- [ACTION ITEM]:
Return exactly the lines below, starting with the one that has "s.modTeam w.team (fun" and going on through the one that has "let s := s.setCore c (x.clocked d)".

- [INFORMATION SUPPLIED]:

-- ==== Sys2Proof/Machine/Ops.lean ====
section
/-!
DEFINITION. The shared operations of the instructions: the passing of clocks, stores leaving a store buffer, ending a grid,
taking a trap (spec/21 R379 to R386), and issuing a word (spec/04 R81 to R88, spec/05 R97 to R104, spec/06 R121, R122).
-/

namespace Sys2Proof.Machine

/-! ### Fields of an instruction word -/

def opOf (w : W32) : Nat := bits w 31 26
def fnOf (w : W32) : Nat := bits w 25 22

/-- Majors of a lane slot (R121). -/
def laneSlotOp (op : Nat) : Bool :=
  (0x10 ≤ op && op ≤ 0x22) || (0x24 ≤ op && op ≤ 0x26) || op == 0x28 || op == 0x29 || op == 0x2D

/-- The issue slots a word takes: bit 0 scalar, bits 1 to 4 the lane slots, bit 5 matrix, bit 6 copy (R121). -/
def slotsOf (w : W32) (foot : Nat) : BitVec 7 :=
  let op := opOf w
  if laneSlotOp op then BitVec.ofNat 7 (2 * (2 ^ foot - 1))
  else if 0x34 ≤ op && op ≤ 0x36 then 0x20
  else if op == 0x30 || op == 0x32 then 0x40
  else 1

/-! ### Clocks -/

/-- Whether a group's clocks count towards its watchdog (spec/16 R349). -/
def State.counts (s : State) (k : Nat) (g : Group) : Bool :=
  (match g.gstate with | .active | .pending | .dormant => true | _ => false) &&
  !g.waitsParked && !s.waitsRemote k g

/-- One hive write takes effect (spec/07 R153). -/
def landHive (s : State) (w : HiveWrite) : State :=
  match s.team w.team with
  | none => s
  | some t =>
    let old := t.hive.getD w.reg 0
    match w.add with
    | none => s.setTeam w.team { t with hive := setPad 0 t.hive w.reg w.val }
    | some d =>
      (s.setTeam w.team { t with hive := setPad 0 t.hive w.reg (old + w.val) }).modGroup w.group (fun g => g.setS d old)

/-- One ring signal toggles its phase bit (spec/16 R340). -/
def landRing (s : State) (w : RingToggle) : State :=
  s.modTeam w.team (fun t => { t with phase := setBit t.phase w.bit (!t.phase.getLsbD w.bit) })

/-- Whether what lands at the end of clock `land` has landed when `d` clocks of the core, one at least, have passed. -/
def Core.landed (x : Core) (d land : Nat) : Bool := d != 0 && land < x.clk + d

/-- A core of which `d` clocks have passed: its slots are free if any has, and writes and signals that have landed are gone. -/
def Core.clocked (x : Core) (d : Nat) : Core :=
  { x with
    clk := x.clk + d
    acqRank := if d = 0 then x.acqRank else 0
    planeLate := if d = 0 then x.planeLate else false
    slots := if d = 0 then x.slots else 0
    issued := if d = 0 then x.issued else []
    tried := if d = 0 then x.tried else []
    hiveW := x.hiveW.filter (fun w => !x.landed d w.land)
    ringT := x.ringT.filter (fun w => !x.landed d w.land) }

/-- A group whose watchdog has counted `d` clocks. -/
def Group.counted (g : Group) (d : Nat) : Group :=
  g.take (.count 0x1168 d)

/-- The watchdogs of core `c` count `d` clocks. -/
def countAll (s : State) (c d : Nat) : State :=
  { s with groups := s.groups.map (fun x => (x.1, if x.2.id.core == c && s.counts x.1 x.2 then x.2.counted d else x.2)) }

/-- `d` clocks of core `c` pass: writes that land in them take effect, slots are free again, watchdogs count. -/
def elapse (s : State) (c d : Nat) : State :=
  let x := s.core c
  let s := s.setCore c (x.clocked d)
  let s := (x.hiveW.filter (fun w => x.landed d w.land)).foldl landHive s
  let s := (x.ringT.filter (fun w => x.landed d w.land)).foldl landRing s
  countAll s c d

/-- The clocks that pass on core `c` after a word of it: none while another group of it may issue in the same clock (spec/06 R123),
else any number. -/
def State.clocksAfter (s : State) (c : Nat) : Nat := if (s.issuers c).isEmpty then Config.stall s.fresh else 0

/-- These clocks pass. -/
def settleClock (s : State) (c : Nat) : State := (elapse s c (s.clocksAfter c)).tickFresh

/-! ### Stores leaving a store buffer (spec/15 R312, R319) -/

/-- The address of the access that a part belongs to; each side of a page boundary is an access (spec/12 R256). -/
def Part.accVa (p : Part) : Nat := if p.off ≤ p.va && (p.va - p.off) / 65536 == p.va / 65536 then p.va - p.off else p.va / 65536 * 65536

/-- The store of one part of an access. -/
def Part.store (p : Part) (k : Nat) (g : Group) (a : Access) : Store :=
  { pa := p.pa, bytes := leBytes p.n p.val, kind := p.kind, group := k, ord := a.ord, lane := p.lane, asid := g.id.asid
    va := p.accVa, gen := p.gen, pc := a.pc, insn := a.insn }

/-- The scope at which an SO access acts (R317). -/
def soScope (pa : Nat) : Scope :=
  match targetOf pa with
  | .heap _ => .device
  | _ => .system

/-- The scope of an access's release or acquire; group where it has none. -/
def Access.scopeOf (a : Access) : Scope := a.scope.getD .group

/-- A store is written at its home and its group's path in one step, or completes with poison. -/
def storeThrough (s : State) (c : Nat) (x : Store) : State :=
  match storePoison s x.pa x.bytes.length with
  | none => writePath s c x.pa x.bytes
  | some _ => storeHome (pushBytes s c x.pa x.bytes.length) x

/-- A store is written at the meeting point of a scope and at every narrower part, in one step. -/
def storeAt (s : State) (c : Nat) (sc : Scope) (x : Store) : State :=
  match sc with
  | .group | .team => enterCore s c x
  | .cluster | .die =>
    writeCore (enterDie (pushCore (fun y => y.meets x.pa x.bytes.length) s c) (dieOf c) x) c x.pa x.bytes
  | .device | .system => storeThrough s c x

/-- A store of group `k`, all of whose earlier stores have drained, leaves the store buffer: an SO store is written at its home as
a release (R317), a release store at its scope after what it releases (R319), a volatile store at its home (R325), a plain one
at the core view. -/
def leaveBuffer (s : State) (k c : Nat) (a : Access) (kind : PageKind) (x : Store) : State :=
  if kind = .so then storeThrough (pushPath s c k (soScope x.pa)) c x
  else if a.rel then
    let s := pushPath s c k a.scopeOf
    if a.vol then storeThrough s c x else storeAt s c a.scopeOf x
  else if a.vol then storeThrough s c x
  else enterCore s c x

/-- Whether a scope meets at the homes. -/
def meetsHome : Scope → Bool
  | .device | .system => true
  | _ => false

/-- Whether a store leaves the store buffer for its home: an SO store, a volatile one, a release that meets there. -/
def Access.leavesHome (a : Access) (kind : PageKind) : Bool := kind == .so || a.vol || (a.rel && meetsHome a.scopeOf)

- [OUTPUT BELOW]:
  s.modTeam w.team (fun t => { t with phase := setBit t.phase w.bit (!t.phase.getLsbD w.bit) })

/-- Whether what lands at the end of clock `land` has landed when `d` clocks of the core, one at least, have passed. -/
def Core.landed (x : Core) (d land : Nat) : Bool := d != 0 && land < x.clk + d

/-- A core of which `d` clocks have passed: its slots are free if any has, and writes and signals that have landed are gone. -/
def Core.clocked (x : Core) (d : Nat) : Core :=
  { x with
    clk := x.clk + d
    acqRank := if d = 0 then x.acqRank else 0
    planeLate := if d = 0 then x.planeLate else false
    slots := if d = 0 then x.slots else 0
    issued := if d = 0 then x.issued else []
    tried := if d = 0 then x.tried else []
    hiveW := x.hiveW.filter (fun w => !x.landed d w.land)
    ringT := x.ringT.filter (fun w => !x.landed d w.land) }

/-- A group whose watchdog has counted `d` clocks. -/
def Group.counted (g : Group) (d : Nat) : Group :=
  g.take (.count 0x1168 d)

/-- The watchdogs of core `c` count `d` clocks. -/
def countAll (s : State) (c d : Nat) : State :=
  { s with groups := s.groups.map (fun x => (x.1, if x.2.id.core == c && s.counts x.1 x.2 then x.2.counted d else x.2)) }

/-- `d` clocks of core `c` pass: writes that land in them take effect, slots are free again, watchdogs count. -/
def elapse (s : State) (c d : Nat) : State :=
  let x := s.core c
  let s := s.setCore c (x.clocked d)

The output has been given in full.